30.08.2002

Geschäftsverlauf der EVN AG in den ersten drei Quartalen 2001/02

·Verkaufssteigerungen trotz schwieriger Rahmenbedingungen ·Ergebnisbelastung durch gestiegene Aufwendungen ·Nächste Phase für österreichische Strom- und Gaslösung - wettbewerbsrechtliche Genehmigung ·Übernahme der Gasversorgung der Stadt Korneuburg
(1. Oktober 2001 – 30. Juni 2002)

Absatz- und Erlösentwicklung


Weiterhin liegen die Energieerlöse der EVN mit einem Gesamtwert von 833,7 Mio EUR für die ersten drei Quartale – das entspricht einer Steigerung um 8,5 % – deutlich über dem Niveau des vergangenen Geschäftsjahres. Auch die anderen Umsatzerlöse haben sich durch die Erweiterung des Konsolidierungskreises (v.a. die Einbeziehung der im Vorjahr erworbenen evn wasser) sowie durch höhere Umsatzerlöse in den Dienstleistungsbereichen spürbar erhöht und liegen sogar um 21,7 % über dem Vorjahreswert. In Summe übertreffen die Umsatzerlöse der EVN im Berichtszeitraum mit 904,3 Mio EUR den Vergleichswert des Vorjahres um 9,4 %.

Der Stromverkauf der EVN konnte im Berichtszeitraum – unter Berücksichtigung des Verkaufs an andere Energieversorgungsunternehmen – mit einem Anstieg um insgesamt 9,0 % deutlich gesteigert werden. Der Stromverkauf an Endkunden verringerte sich dabei allerdings um insgesamt 1,4 %. Neben einer um 2,4 % geringeren Nachfrage bei den Tarifkunden, blieb der Verkauf an Sondervertragskunden annähernd konstant. Parallel dazu zeigten der Stromhandel sowie der Verkauf an andere Energieversorger eine anhaltend hohe Dynamik und erhöhte sich gegenüber dem Vorjahr nahezu um die Hälfte. Weniger günstig entwickelten sich angesichts der Absatzstruktur die Stromerlöse, die sich in Summe um 0,3 % reduzierten. Besonders deutliche Zuwächse zeigte im Berichtszeitraum das Gasgeschäft der EVN. So hat sich – in erster Linie dank der niedrigen Temperaturen im 1. Quartal – der Absatz an Tarifkunden um 3,8 % erhöht. Die EVN konnte im Berichtszeitraum zusätzlich umfangreiche Gashandelsgeschäfte abwickeln. Insgesamt konnte das Verkaufsvolumen damit um 41,6 % ausgeweitet werden. Mit einem Plus von 21,2 % blieb die Steigerung der Gaserlöse aufgrund der im Handelsgeschäft geringeren erzielbaren Erlöse allerdings klar unter dem Volumenszuwachs.

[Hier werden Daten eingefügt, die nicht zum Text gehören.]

def TagWait.kind (w : TagWait) : BitVec 2 :=
  match w.cmd with
  | some c => if c.kind.isTile then 1 else 0
  | none => 2

/-- The lowest-numbered free tag. -/
def Core.freeTagNo (K : Core) : Option Nat := (List.range 64).find? fun t => (get tagReset K.tags t).owner.isNone

/-- Tags of a core that a domain holds. -/
def State.tagsBy (s : State) (core dom : Nat) : Nat :=
  ((s.core core).tags.filter fun e => (e.2.owner.map fun l => s.domOf l) == some dom).length

def State.nextTagWait (s : State) (core : Nat) (ws : List TagWait) : Option TagWait :=
  fairHead (s.share (fun c => c == core) 64) (fun w : TagWait => s.tagsBy core w.dom) ws

/-- Commands that a command entering a queue begins behind, besides those before it in the queue (R187). -/
def Core.fenced (K : Core) (queue : Nat) : List Nat :=
  K.fences.flatMap fun f => if f.1.getLsbD queue then f.2 else []

/-- Tile operations of a group not yet completed (R180). -/
def State.tileOps (s : State) (g : Nat) : List Nat :=
  (s.cmds.filter fun e => e.2.grp == g && e.2.kind.isTile && !e.2.done).map Prod.fst

/-- The reservation-table entries of a quad that a domain holds. -/
def State.postedBy (s : State) (quad dom : Nat) : Nat :=
  ((s.quad quad).table.filter fun i => ((s.cmd? i).map fun c => c.dom) == some dom).length

def State.domOfCmd (s : State) (i : Nat) : Nat := ((s.cmd? i).map fun c => c.dom).getD 0

def State.nextPost (s : State) (quad : Nat) (ws : List Nat) : Option Nat :=
  fairHead (s.share (inQuad quad) Config.resvCap) (fun i => s.postedBy quad (s.domOfCmd i)) ws

/-! ## Completion (R199, R201, R203) -/

/-- A `JOIN` delivers a completion: kd, an acquire at a copy command's scope, and then the trap of a failed access
(DEDUCED, assumption 14). -/
def State.deliverJoin (s : State) (g a : Nat) (d : BitVec 5) (t : Tag) : State :=
  let s := s.modGroup g fun G => G.kw d t.status
  let s := match t.kind, s.cmd? t.target with
    | 0, some c => s.invalidate (slotCore g) c.scope
    | _, _ => s
  let code := t.status.extractLsb' 0 8
  match s.path? g a with
  | some c =>
    if t.kind != 2 && 4 ≤ code.toNat && code.toNat ≤ 6 then
      (s.modPath g a fun p => { p with prog := .none }).raise g a
        { cause := code, detail := 0, tpc := c.path.pc + 8, taddr := some t.taddr, resume := c.path.pc + 8, entry := none }
    else s.goto c (c.path.pc + 8)
  | none => s

/-- The tag is freed, and what is kept of its command with it. -/
def State.joined (s : State) (core tag : Nat) (t : Tag) : State :=
  let s := s.freeTag core tag
  if t.kind = 2 then s else s.setCmds (del s.cmds t.target)

/-- Paths of a core that wait in a `JOIN` on a tag. -/
def State.joiners (s : State) (core tag gen : Nat) : List (Nat × Nat × BitVec 5) :=
  (s.groups.filter fun e => slotCore e.1 == core).flatMap fun e =>
    (List.range e.2.arms.length).filterMap fun a =>
      match (e.2.armOf a).prog with
      | .join t n d => if t = tag && n = gen then some (e.1, a, d) else none
      | _ => none

/-- A tag's completion arrives: its `RDY` bit is set and every waiting `JOIN` receives the status. A tag that is free, or holds a newer
generation, is not touched. -/
def State.tagDone (s : State) (core tag gen : Nat) (status taddr : W64) : State :=
  let t := get tagReset (s.core core).tags tag
  if t.owner.isNone || t.gen != gen || t.done then s
  else
    let t := { t with done := true, status := status, taddr := taddr }
    let s := s.modCore core fun K => { K with tags := put K.tags tag t }
    match s.joiners core tag gen with
    | [] => s
    | l => (l.foldl (fun s j => s.deliverJoin j.1 j.2.1 j.2.2 t) s).joined core tag t

/-- Bytes of the instruction that issues a command. -/
def CmdKind.len : CmdKind → Nat
  | .mzero _ | .mrowsc _ _ => 8
  | _ => 16

/-- A command completes: it leaves the reservation table, a late completion is counted, and its tag is told. -/
def State.complete (s : State) (id : Nat) : State :=
  match s.cmd? id with
  | none => s
  | some c =>
    let unposted := (s.quad (coreQuad c.core)).posting.contains id
    let s := s.modCmd id fun c => { c with done := true }
    let s := if unposted then s.resumeAt c.grp c.arm c.kind.len else s
    let s := s.modQuad (coreQuad c.core) fun q =>
      { q with table := q.table.filter fun i => i != id, posting := q.posting.filter fun i => i != id }
    let s := match c.lateAt with
      | some a => s.countLate c.grp c.arm a.toNat c.lanes
      | none => s
    s.tagDone c.core c.tag c.gen c.status c.taddr

/-! ## Issue (R180, R194, R199) -/

/-- A command with its tag enters its queue, posts its entry, or completes at once (DEDUCED, assumption 35). -/
def State.enter (s : State) (w : TagWait) (k : Cmd) : State :=
  let id := s.ids
  let core := slotCore w.grp
  let quad := coreQuad core
  let k := { k with after := if k.kind.isTile then s.tileOps w.grp else (s.core core).fenced k.queue }
  let s := s.next.setCmds (put s.cmds id k)
  let s := s.modCore core fun K => { K with tags := upd K.tags k.tag fun t => { t with target := id } }
  if k.ended then (s.complete id).resumeAt w.grp w.arm w.len
  else if k.kind.isTile then
    let ws := (s.quad quad).posting ++ [id]
    if s.nextPost quad ws = some id && (s.quad quad).table.length < Config.resvCap then
      (s.modQuad quad fun q => { q with table := q.table ++ [id] }).resumeAt w.grp w.arm w.len
    else
      (s.modQuad quad fun q => { q with posting := ws }).modPath w.grp w.arm fun p => { p with prog := .ticket id, st := .parked }
  else s.resumeAt w.grp w.arm w.len

/-- A tag is allocated: its generation rises, the handle is written, and the instruction goes on. -/
def State.giveTag (s : State) (w : TagWait) (tag : Nat) : State :=
  let core := slotCore w.grp
  let gen := ((get tagReset (s.core core).tags tag).gen + 1) % 2 ^ 24
  let t : Tag :=
    { gen := gen, owner := some w.launch, block := w.block, kind := w.kind, done := false, status := 0, taddr := 0
      graph := w.graph, early := w.early, target := w.target, cls := 0 }
  let s := s.modCore core fun K => { K with tags := put K.tags tag t }
  let s := s.modGroup w.grp fun G => G.kw w.d (handleOf w.kind core gen tag)
  match w.cmd with
  | some k => s.enter w { k with tag := tag, gen := gen }
  | none => s.modPath w.grp w.arm fun p => { p with prog := .launch tag gen s.ids }

/-- A command takes a tag, or waits for one behind those that wait already. -/
def State.takeTag (s : State) (c : Cur) (w : TagWait) : State :=
  let ws := (s.core c.core).tagWait ++ [w]
  match s.nextTagWait c.core ws, (s.core c.core).freeTagNo with
  | some w', some t =>
    if w'.id = w.id then s.next.giveTag w t
    else (s.next.modCore c.core fun K => { K with tagWait := ws }).ticket c w.id
  | _, _ => (s.next.modCore c.core fun K => { K with tagWait := ws }).ticket c w.id

/-- `TAG_ALLOCATE`: the waiter served next takes the lowest free tag (DEDUCED, assumption 13). -/
def execTagAllocate (core : Nat) (s : State) : Result :=
  .next <| match s.nextTagWait core (s.core core).tagWait, (s.core core).freeTagNo with
    | some w, some t =>
      (s.modCore core fun K => { K with tagWait := K.tagWait.filter fun x => x.id != w.id }).giveTag w t
    | _, _ => s

/-- `RESERVATION_POST`: the entry served next is posted, and its path goes on (DEDUCED, assumption 13). -/
def execReservationPost (quad : Nat) (s : State) : Result :=
  .next <| match s.nextPost quad (s.quad quad).posting with
    | some id =>
      if (s.quad quad).table.length < Config.resvCap then
        let s' := s.modQuad quad fun q => { q with table := q.table ++ [id], posting := q.posting.filter fun i => i != id }
        (match s.cmd? id with
         | some k => s'.resumeAt k.grp k.arm k.kind.len
         | none => s')
      else s
    | none => s

/-- A new command of the current path. -/
def State.newCmd (s : State) (c : Cur) (k : CmdKind) (scope : Scope) (queue slk prio : Nat) : Cmd :=
  { kind := k, core := c.core, tag := 0, gen := 0, block := c.grp.block, grp := c.g, arm := c.arm, lanes := c.path.allLanes
    launch := c.grp.launch, dom := s.domOf c.grp.launch, pc := c.path.pc, scope := scope, queue := queue
    entry := s.slackField c.grp.launch slk, age := s.now, prio := prio, waits := 0, after := [], begun := false, pos := 0, room := 0, row := none, got := none
    targets := [], dropped := 0, lateAt := none, msgs := [], ended := false, done := false, status := 0, taddr := 0 }

/-- The command issues. -/
def State.issueCmd (s : State) (c : Cur) (i : Instr) (kh : BitVec 5) (k : Cmd) : State :=
  s.takeTag c
    { id := s.ids, block := c.grp.block, dom := k.dom, launch := c.grp.launch, grp := c.g, arm := c.arm, d := kh
      len := instrLen i, cmd := some k, graph := false, early := false, target := 0 }

/-- A command that completes at once with a status (R191, R194) (DEDUCED, assumption 35). -/
def Cmd.atOnce (k : Cmd) (status : W64) : Cmd := { k with ended := true, status := status }

/-- The first operand that is not a multiple, as the misaligned trap reports it. -/
def unaligned (l : List (Nat × Nat)) : Option Nat := (l.find? fun q => q.1 % q.2 != 0).map Prod.fst

/-- The misaligned trap, or what follows. -/
def State.aligned (s : State) (c : Cur) (l : List (Nat × Nat)) (f : State) : State :=
  match unaligned l with
  | some a => s.trapAt c 6 (some (w64 a))
  | none => f

/-! ## Copy commands without descriptor (R192 to R194) -/

/-- `CPY` (R195): copy command moving a byte range. -/
def execCpy (g : Guard) (f : CopyF) (kh : BitVec 5) (a b n : Src) (s : State) : Result :=
  let i : Instr := .cpy g f kh a b n
  s.onPath fun c => s.engine c i g true fun s =>
    let len := c.kn n
    if 2 ^ 32 ≤ len then s.illegal c
    else
      s.aligned c [(c.kn a, 4), (c.kn b, 4), (len, 4)] <|
        let k := s.newCmd c (.cpy (c.kop a) (c.kop b) len f.dl f.sl) f.scope f.queue.toNat f.slk.toNat 0
        s.issueCmd c i kh (if len = 0 then k.atOnce 0 else k)

/-- `CPG` (R195): gather copy command driven by an index list. -/
def execCpg (g : Guard) (f : CopyF) (kh : BitVec 5) (a b x n : Src) (len : BitVec 16) (s : State) : Result :=
  let i : Instr := .cpg g f kh a b x n len
  s.onPath fun c => s.engine c i g true fun s =>
    let count := c.kn n
    if 2 ^ 24 ≤ count then s.illegal c
    else
      s.aligned c [(c.kn x, 4)] <|
        let k := s.newCmd c (.cpg (c.kop a) (c.kop b) (c.kop x) count (4 * len.toNat) f.dl f.sl f.il) f.scope f.queue.toNat
          f.slk.toNat 0
        s.issueCmd c i kh (if count = 0 then k.atOnce 0 else k)

/-- `CPM` (R195): multicast copy into the local memory of masked cores of the sector. -/
def execCpm (g : Guard) (f : CopyF) (kh : BitVec 5) (a b n m : Src) (s : State) : Result :=
  let i : Instr := .cpm g f kh a b n m
  s.onPath fun c => s.engine c i g true fun s =>
    let len := c.kn n
    if len < 64 || 262144 < len || 2 ^ 32 ≤ c.kn m then s.illegal c
    else
      s.aligned c [(c.kn a, 64), (c.kn b, 64), (len, 64)] <|
        let k := s.newCmd c (.cpm (c.kop a) (c.kop b) len (lo32 (c.kop m))) f.scope f.queue.toNat f.slk.toNat 0
        s.issueCmd c i kh (if c.kn m = 0 then k.atOnce 0 else k)

/-- `CPYR` (R195): copy that adds each source element into the destination at its home. -/
def execCpyr (g : Guard) (t : Ty) (f : CopyF) (kh : BitVec 5) (a b n : Src) (s : State) : Result :=
  let i : Instr := .cpyr g t f kh a b n
  s.onPath fun c => s.engine c i g true fun s =>
    let len := c.kn n
    if 2 ^ 32 ≤ len then s.illegal c
    else
      s.aligned c [(c.kn a, t.size), (c.kn b, t.size), (len, t.size)] <|
        let k := s.newCmd c (.cpyr t (c.kop a) (c.kop b) len f.sl) f.scope f.queue.toNat f.slk.toNat 0
        s.issueCmd c i kh (if len = 0 then k.atOnce 0 else k)

/-! ## Format descriptors (R188 to R191) -/

/-- The type a format code names (R88). -/
def tyOfCode (n : Nat) : Ty :=
  ([.i8, .i16, .i32, .i64, .n8, .n16, .n32, .n64, .f32, .f16, .bf16, .e4m3, .e5m2, .oq4, .f16x2, .bf16x2] : List Ty).getD n .n32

Im Wärmebereich sorgten die im 1. Quartal vorherrschenden tiefen Temperaturen bei gleichzeitig laufenden Anlagenzuwächsen ebenfalls für deutliche Absatzsteigerungen. Insgesamt nahm der Verkauf um 5,4 % zu, die Erlöse konnten mit einem Plus von 12,6 % sogar überproportional erhöht werden.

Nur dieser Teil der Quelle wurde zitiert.